[Opening INPUT RECORDS section]

-- ==== Sys2Proof/Proofs/VectorElements.lean ====
section
/-!
PROOFS. Proofs/VectorElements.lean: the number of an element, results computed element by element, and by them sums,
differences and products (O51) and selections and logic (O52).
-/

namespace Sys2Proof.Machine

/-! ### The number of an element -/

theorem elemInt_inj (c : Config) {w : Nat} {x y : BitVec w} : elemInt c x = elemInt c y ↔ x = y := by
  unfold elemInt
  split
  · exact BitVec.toInt_inj
  · exact Int.natCast_inj.trans BitVec.toNat_inj

/-- An integer between the numbers of two elements is the number of the element it is put in. -/
theorem elemInt_ofInt_of_between {c : Config} {w : Nat} {x y : BitVec w} {z : Int}
    (hlow : min (elemInt c x) (elemInt c y) ≤ z) (hhigh : z ≤ max (elemInt c x) (elemInt c y)) :
    elemInt c (BitVec.ofInt w z) = z := by
  unfold elemInt at hlow hhigh ⊢
  split_ifs at hlow hhigh ⊢
  case pos =>
    have hx := BitVec.le_two_mul_toInt (x := x)
    have hy := BitVec.le_two_mul_toInt (x := y)
    have hx' := BitVec.two_mul_toInt_lt (x := x)
    have hy' := BitVec.two_mul_toInt_lt (x := y)
    rw [BitVec.toInt_ofInt]
    exact Int.bmod_eq_of_le_mul_two (by push_cast; omega) (by push_cast; omega)
  case neg =>
    have hx := x.isLt
    have hy := y.isLt
    rw [BitVec.toNat_ofInt, Int.emod_eq_of_lt (by omega) (by omega), Int.toNat_of_nonneg (by omega)]

theorem elemInt_avg (c : Config) {w : Nat} (x y : BitVec w) :
    elemInt c (avg c x y) = (elemInt c x + elemInt c y) / 2 :=
  elemInt_ofInt_of_between (x := x) (y := y) (by omega) (by omega)

theorem elemInt_maxElem (c : Config) {w : Nat} (x y : BitVec w) :
    elemInt c (maxElem c x y) = max (elemInt c x) (elemInt c y) := by
  simp only [maxElem, relGt, decide_eq_true_eq]
  split <;> omega

theorem elemInt_minElem (c : Config) {w : Nat} (x y : BitVec w) :
    elemInt c (minElem c x y) = min (elemInt c x) (elemInt c y) := by
  simp only [minElem, relLt, decide_eq_true_eq]
  split <;> omega

/-! ### Results by their elements -/

section
variable {i : Instr} {s : State} {needs : Needs} {regs : List Reg} {d : Reg} {w n : Nat} {x y : Word}
  (h : available s needs regs) (hn : w * n ≤ 64)
include h hn

/-- An available instruction that computes element by element with `f`, where `read` of what `f` gives is `g`. -/
theorem writesRegister_mapElems {α : Type} {f : BitVec w → BitVec w → BitVec w} (read : BitVec w → α)
    {g : BitVec w → BitVec w → α} (hg : ∀ p q : BitVec w, read (f p q) = g p q)
    (he : exec i s = checked s needs regs (writeBack s d (mapElems w n f x y))) :
    ∃ v : Word, writesRegister i s d v ∧ ∀ k : Nat, k < n → read (elem w v k) = g (elem w x k) (elem w y k) :=
  ⟨_, writesRegister_of_writeBack h he, fun k hk => by rw [elem_mapElems f x y hk hn, hg]⟩

theorem writesElements_mapElems {f : BitVec w → BitVec w → BitVec w}
    (he : exec i s = checked s needs regs (writeBack s d (mapElems w n f x y))) :
    writesElements i s d w n (fun k => f (elem w x k) (elem w y k)) :=
  writesRegister_mapElems h hn id (fun _ _ => rfl) he

/-- An available instruction that saturates a function of the signed elements. -/
theorem writesRegister_satS (op : Int → Int → Int) (hw : 0 < w)
    (he : exec i s = checked s needs regs
      (writeBack s d (mapElems w n (fun p q => satS w (op p.toInt q.toInt)) x y))) :
    ∃ v : Word, writesRegister i s d v ∧ ∀ k : Nat, k < n → (elem w v k).toInt =
      max (-(2 ^ (w - 1))) (min (2 ^ (w - 1) - 1) (op (elem w x k).toInt (elem w y k).toInt)) :=
  writesRegister_mapElems h hn BitVec.toInt (fun _ _ => satS_toInt hw _) he

/-- An available instruction that saturates a function of the unsigned elements. -/
theorem writesRegister_satU (op : Int → Int → Int)
    (he : exec i s = checked s needs regs
      (writeBack s d (mapElems w n (fun p q => satU w (op (uInt p) (uInt q))) x y))) :
    ∃ v : Word, writesRegister i s d v ∧ ∀ k : Nat, k < n → ((elem w v k).toNat : Int) =
      max 0 (min (2 ^ w - 1) (op (elem w x k).toNat (elem w y k).toNat)) :=
  writesRegister_mapElems h hn uInt (fun _ _ => satU_toNat w _) he

end

/-! ### The instructions -/

/-- Settles O51: a sum or difference modulo 2^w is the model's own, and a saturated result is clamped. -/
theorem vectorSums : Obligations.VectorSums := by
  intro s d a b x y signed unsigned saturates saturatesU zs zu
  refine ⟨fun h => ?sums, fun h => ?products⟩
  case sums =>
    refine ⟨?addB, ?addH, ?adduB, ?adduH, ?subB, ?subH, ?subuB, ?subuH, ?addsB, ?addsH, ?subsB, ?subsH, ?addusB,
      ?addusH, ?subusB, ?subusH⟩
    case addB | addH | adduB | adduH | subB | subH | subuB | subuH => exact writesElements_mapElems h (by decide) rfl
    case addsB | addsH => exact writesRegister_satS h (by decide) (· + ·) (by decide) rfl
    case subsB | subsH => exact writesRegister_satS h (by decide) (· - ·) (by decide) rfl
    case addusB | addusH => exact writesRegister_satU h (by decide) (· + ·) rfl
    case subusB | subusH => exact writesRegister_satU h (by decide) (· - ·) rfl
  case products => exact writesRegister_satS h (by decide) (· * ·) (by decide) rfl

/-- Settles O52: the average, the greater and the lesser of two elements by their numbers; the logic operations are the
model's own. -/
theorem vectorSelectionsAndLogic : Obligations.VectorSelectionsAndLogic := by
  intro s d a b h x y num yields
  refine ⟨?avgB, ?avgH, ?maxB, ?maxH, ?minB, ?minH, ?and, ?or, ?xor, ?nand, ?nor⟩
  case avgB | avgH => exact writesRegister_mapElems h (by decide) (elemInt s.cfg) (elemInt_avg s.cfg) rfl
  case maxB | maxH => exact writesRegister_mapElems h (by decide) (elemInt s.cfg) (elemInt_maxElem s.cfg) rfl
  case minB | minH => exact writesRegister_mapElems h (by decide) (elemInt s.cfg) (elemInt_minElem s.cfg) rfl
  case and | or | xor | nand | nor => exact writesRegister_of_writeBack h rfl

end Sys2Proof.Machine
end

[Closing INPUT RECORDS section]

If a line in the entries holds the string "Config", count it, then state the total and nothing more.

5